§ WORK ITEM
Using the entries that follow, write out the line containing "((pendingAt 5 []).sess", the line containing "(¬((at_ .connected []).sess", and every line between them, exactly and nothing else.

══ WORKING DATA ══

/-! ## The rows, one step each -/

/-- 95 MB-6. -/
theorem test_neu : after (exec (.bipNeu .left) { at_ .connected [] with left := ⟨true, false, 9#8⟩ }) (·.left)
    = some ⟨false, false, 0#8⟩ := by decide

/-- 95 MB-7: 0x80 is FWD 2. -/
theorem test_fwd_128 : after (exec (.bipFwd .right 0#7) (at_ .connected [])) (·.right) = some ⟨true, false, 2#8⟩ := by
  decide

/-- 95 MB-12: 0xFF wraps to FWD 0. -/
theorem test_fwd_255 : after (exec (.bipFwd .right 127#7) (at_ .connected [])) (·.right) = some ⟨true, false, 0#8⟩ := by
  decide

/-- 95 MB-1: 0x00 is REV 254. -/
theorem test_rev_0 : after (exec (.bipRev .left 0#7) (at_ .connected [])) (·.left) = some ⟨false, true, 254#8⟩ := by
  decide

/-- 95 MB-5: 0x7E is REV 2. -/
theorem test_rev_126 : after (exec (.bipRev .left 126#7) (at_ .connected [])) (·.left) = some ⟨false, true, 2#8⟩ := by
  decide

/-- 95 MI-1: PWM(0) on line A, not NEU. -/
theorem test_int_0 : after (exec (.intPwm 0#8) (at_ .connected [])) (fun s => (s.lineA .intake, s.lineB .intake))
    = some (.pwm 0#8, .low) := by decide

/-- 95 MI-6: no wrap on the intake. -/
theorem test_int_255 : after (exec (.intPwm 255#8) (at_ .connected [])) (·.intake) = some ⟨true, false, 255#8⟩ := by
  decide

/-- 95 W-6, through the POLL scheduled. -/
theorem test_poll_source_word : after (step (pendingAt 0xAABBCC11#32 [.poll])) (fun s => (s.left, s.right, s.intake))
    = some (⟨true, false, 154#8⟩, ⟨true, false, 120#8⟩, ⟨true, false, 170#8⟩) := by decide

/-- 95 W-8 (PIVOT), through the block's own POLL, with its log event. -/
theorem test_block_pivot : after (step (pendingAt 0x0000FE00#32 [])) (·.log)
    = some [.applied ⟨true, false, 254#8⟩ ⟨false, true, 254#8⟩ ⟨true, false, 0#8⟩] := by decide

/-! ## The host's steps, one step each -/

/-- 95 RS-3: RESET stops every channel and ends the session. -/
theorem test_reset_stops : after (step { at_ .connected [.reset true] with left := ⟨true, false, 254#8⟩ })
    (fun s => (s.sess, s.left, s.log)) = some (.idle, ⟨false, false, 0#8⟩, [.reset true]) := by decide

/-- 95 S-4, last step: the motors keep running. -/
theorem test_disconnect_keeps : after (step { at_ .connected [.disconnect] with left := ⟨true, false, 254#8⟩ })
    (fun s => (s.sess, s.left)) = some (.idle, ⟨true, false, 254#8⟩) := by decide

/-- 95 S-5: with the fail-safe they stop. -/
theorem test_failsafe_stops : after (disconnectWith true { at_ .connected [] with left := ⟨true, false, 254#8⟩ })
    (·.left) = some ⟨false, false, 0#8⟩ := by decide

/-- 95 S-2, second WRITE: the first word is overwritten. -/
theorem test_write_overwrites : after (step (pendingAt 0x00FEFE00#32 [.write 0#32])) (fun s => (s.cmdVal, s.pending))
    = some (0#32, true) := by decide

/-- 95 S-8: a WRITE in IDLE is dropped. -/
theorem test_write_dropped : after (step (at_ .idle [.write 0x00FEFE00#32])) (fun s => (s.cmdVal, s.pending))
    = some (0#32, false) := by decide

/-- R52: the first transport byte is bits 7..0. -/
theorem test_deliver_order : after (step (at_ .connected [.deliver [0x11#8, 0xCC#8, 0xBB#8, 0xAA#8]])) (·.cmdVal)
    = some 0xAABBCC11#32 := by decide

/-- 95 RS-4: CONNECT in HALTED is not a move. -/
theorem test_connect_halted : step (at_ .halted [.connect ⟨0⟩]) = .refused .connectNotIdle := rfl

/-- 95 S-7: POLL with nothing pending is not a move. -/
theorem test_poll_nothing : step (at_ .connected [.poll]) = .refused .pollNotEnabled := rfl

/-- The command placed for the host runs as the first step after reset (95 W-6). -/
theorem test_placed_word_runs : after (step (State.reset.withFetchWord 32 0xAABBCC11)) (·.left)
    = some ⟨true, false, 154#8⟩ := by decide

/-- A byte row placed for the host drives the left channel alone of the two drives. -/
theorem test_placed_byte_runs : after (step (State.reset.withFetchWord 8 0x80)) (fun s => (s.left, s.right))
    = some (⟨true, false, 2#8⟩, ⟨false, false, 0#8⟩) := by decide

/-! ## Witnesses: the hypotheses of each statement are met -/

theorem witness_CodecFieldIndependence :
    ((0x1234FF56#32).extractLsb' 8 8 = (0x0000FF00#32).extractLsb' 8 8) ∧
    ((0x12345678#32).extractLsb' 16 8 = (0x00340000#32).extractLsb' 16 8) ∧
    ((0x12345678#32).extractLsb' 24 8 = (0x12000000#32).extractLsb' 24 8) := by decide

theorem witness_DecodeOfEncode : Instr.wf (.bipRev .right 126#7) = true ∧ Instr.wf (.cmd 0 0 0 255) = true := by
  decide

theorem witness_EncodeOfDecode : decode (.bipolar .left) [0x7E#8, 0x01#8] = .ok (.bipRev .left 126#7, [0x01#8]) := rfl

theorem witness_DecodeRefusesOnlyShortInput : [0#8, 1#8, 2#8].length < Format.bytes .cmd32 := by decide

theorem witness_CommandByteClasses :
    (127#8).toNat = 127 ∧ 128 ≤ (128#8).toNat ∧ 128 ≤ (255#8).toNat ∧ (126#8).toNat < 127 ∧ (0#8).toNat < 127 := by
  decide

theorem witness_BipFwdDrivesLineA : (fwdByte 127#7).toNat = 255 := by decide

theorem witness_BipRevDrivesLineB : Instr.wf (.bipRev .left 126#7) = true ∧ Instr.wf (.bipRev .right 0#7) = true := by
  decide

/-- Two runs that share the left byte alone. -/
theorem witness_ChannelsAreIndependent :
    (∃ t, exec (.cmd 1 2 3 4) (at_ .connected []) = .next t) ∧ ∃ t, exec (.cmd 5 6 3 8) (at_ .idle []) = .next t :=
  ⟨⟨_, rfl⟩, ⟨_, rfl⟩⟩

theorem witness_BitLevelMapperAgrees : ∃ t, exec (.cmd 0 127 255 0) (at_ .connected []) = .next t := ⟨_, rfl⟩

theorem witness_BipolarDutyRangeAndParity :
    (128 ≤ (128#8).toNat ∧ (128#8).toNat < (254#8).toNat ∧ (254#8).toNat ≤ 254) ∧
    ((0#8).toNat < (126#8).toNat ∧ (126#8).toNat ≤ 126) := by decide

theorem witness_PseudoCommandEffects : (2 % 2 = 0 ∧ 2 ≤ 2 ∧ 2 ≤ 254) ∧ (254 % 2 = 0 ∧ 2 ≤ 254 ∧ 254 ≤ 254) := by
  decide

theorem witness_PollStepRunsDecodedWord :
    ((pendingAt 5 [.poll]).sess = .connected ∧ (pendingAt 5 [.poll]).pending = true ∧
      (pendingAt 5 [.poll]).events = .poll :: []) ∧
    ((pendingAt 5 []).sess = .connected ∧ (pendingAt 5 []).pending = true ∧ (pendingAt 5 []).events = []) := by decide

theorem witness_PollConsumesThePendingWord :
    (pendingAt 5 [.poll, .poll]).sess = .connected ∧ (pendingAt 5 [.poll, .poll]).pending = true ∧
    (pendingAt 5 [.poll, .poll]).events = .poll :: [.poll] := by decide

theorem witness_PollWithoutCommandIsNoMove :
    (¬((at_ .connected [.poll]).sess = .connected ∧ (at_ .connected [.poll]).pending = true) ∧
      (at_ .connected [.poll]).events = .poll :: []) ∧
    (¬((at_ .idle []).sess = .connected ∧ (at_ .idle []).pending = true) ∧ (at_ .idle []).events = []) ∧
    (¬((at_ .connected []).sess = .connected ∧ (at_ .connected []).pending = true) ∧
      (at_ .connected []).events = []) ∧
    (¬((at_ .halted []).sess = .connected ∧ (at_ .halted []).pending = true) ∧ (at_ .halted []).events = []) := by
  decide

theorem consumesNext_pendingAt (v : CmdWord) : ConsumesNext (pendingAt v []) := ⟨rfl, rfl, .inl rfl⟩
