/-- Wrong check symbols of a line as its controller sees them: in the cached check line, or in the channel's (R220). -/
def Dev.chkWrong (d : Dev) (line : Nat) : Nat :=
  let c := d.chan (chanOf (64 * line))
  match c.check.find? (fun e => decide (e.csec = csecOf (64 * line))) with
  | some e => Tab.get 0 e.wrong line
  | none => Tab.get 0 c.badChk line

/-- Decodes a line with `n` wrong symbols beside those a flip left (R217, R219): a line with no code listed has undefined
contents and decodes as uncorrectable (log entry 5). -/
def Dev.decodeLine (d : Dev) (line n : Nat) : LineRead :=
  let bad := n + Tab.get 0 (d.chan (chanOf (64 * line))).bad line + d.chkWrong line
  match d.mem.code line with
  | none => .ue
  | some .good => if bad = 0 then .good else if bad ≤ 2 then .corrected bad else .ue
  | some .poisoned => if bad ≤ 1 then .poisoned else .ue

/-- The data bytes of a line in its channel. -/
def Dev.memLine (d : Dev) (line : Nat) : Line := d.mem.lineData d.glob.draws line

/-- Write-buffer entries of a line, oldest first. -/
def Dev.wbOf (d : Dev) (line : Nat) : List WbEntry := (d.mc (mcOf (64 * line))).wb.filter (fun e => decide (e.line = line))

/-- A line as its channel holds it once the repair register has written it back (R218): its data and whether it reads as
poison. -/
def Dev.stored (d : Dev) (line : Nat) : Line × Bool :=
  match (d.chan (chanOf (64 * line))).repair.find? (fun r => decide (r.1 = line)) with
  | some r => (r.2.1, r.2.2)
  | none => (d.memLine line, match d.decodeLine line 0 with
    | .poisoned => true
    | .ue => true
    | _ => false)

/-- An entry holds its whole line. -/
def WbEntry.full (e : WbEntry) : Bool := e.mask == BitVec.allOnes 64

/-- What the data of an entry shows when it is read: `c` beside what a flip left wrong and what was found before (R357). -/
def WbEntry.ecc (e : WbEntry) (c : Ecc) : Ecc := if e.ue then .ue else eccWith c e.bad

/-- An entry read over an older line and its poison (R223, R357): one that holds its whole line takes nothing from it. -/
def WbEntry.onto (e : WbEntry) (old : Line × Bool) : Line × Bool :=
  let bad := e.poison || e.ecc .ok == .ue
  if e.full then (e.data, bad) else (mergeLine old.1 e.data e.mask, old.2 || bad)

/-- A line with the write-buffer entries of the line over it, the oldest first. -/
def mergedOver (old : Line × Bool) (es : List WbEntry) : Line × Bool := es.foldl (fun l e => e.onto l) old

/-- The memory-side current value of a line (R21, R223): the entries of the write buffer over the line in its channel,
and whether it reads as poison. -/
def Dev.current (d : Dev) (line : Nat) : Line × Bool := mergedOver (d.stored line) (d.wbOf line)

/-- The pair at a DPA as memory holds it: 32 data bits, and whether its line is poisoned. -/
def Dev.pairAt (d : Dev) (dpa : Nat) : BitVec 32 × Bool :=
  let c := d.current (dpa / 64)
  (c.1.extractLsb' (8 * (dpa % 64)) 32, c.2)

/-- The engine acts as RECOVERY makes it act (R421). -/
def Dev.recovering (d : Dev) (e : Nat) : Bool := d.glob.dev == .recovery && decide (4 ≤ e)

-- copies of engines
/-- Drops a line from an engine's memory-view cache; a reservation in it ends (R292). -/
def Engine.dropMview (x : Engine) (line : Nat) : Engine :=
  { x with
    mview := x.mview.filter (fun l => !decide (l.line = line))
    rsv := match x.rsv with
      | some a => if a / 64 = line then none else x.rsv
      | none => none }

/-- A write of the engine updates its cached line (R238, R281, R296); what a flip left wrong goes with the bytes it was in
(R375). -/
def Engine.mvWrite (y : Engine) (w : LineWrite) : Engine :=
  { y with mview := y.mview.map (fun l =>
      if l.line = w.line then
        { l with data := mergeLine l.data w.data w.mask
                 bad := if w.mask.extractLsb' 0 8 = 0xFF#8 then 0 else l.bad
                 poison := if w.mask = BitVec.allOnes 64 then w.poison else l.poison || w.poison }
      else l) }

end Sys2Proof.Machine
end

═══

§ WRITTEN SOLUTION
    ((pendingAt 5 []).sess = .connected ∧ (pendingAt 5 []).pending = true ∧ (pendingAt 5 []).events = []) := by decide

theorem witness_PollConsumesThePendingWord :
    (pendingAt 5 [.poll, .poll]).sess = .connected ∧ (pendingAt 5 [.poll, .poll]).pending = true ∧
    (pendingAt 5 [.poll, .poll]).events = .poll :: [.poll] := by decide

theorem witness_PollWithoutCommandIsNoMove :
    (¬((at_ .connected [.poll]).sess = .connected ∧ (at_ .connected [.poll]).pending = true) ∧
      (at_ .connected [.poll]).events = .poll :: []) ∧
    (¬((at_ .idle []).sess = .connected ∧ (at_ .idle []).pending = true) ∧ (at_ .idle []).events = []) ∧
    (¬((at_ .connected []).sess = .connected ∧ (at_ .connected []).pending = true) ∧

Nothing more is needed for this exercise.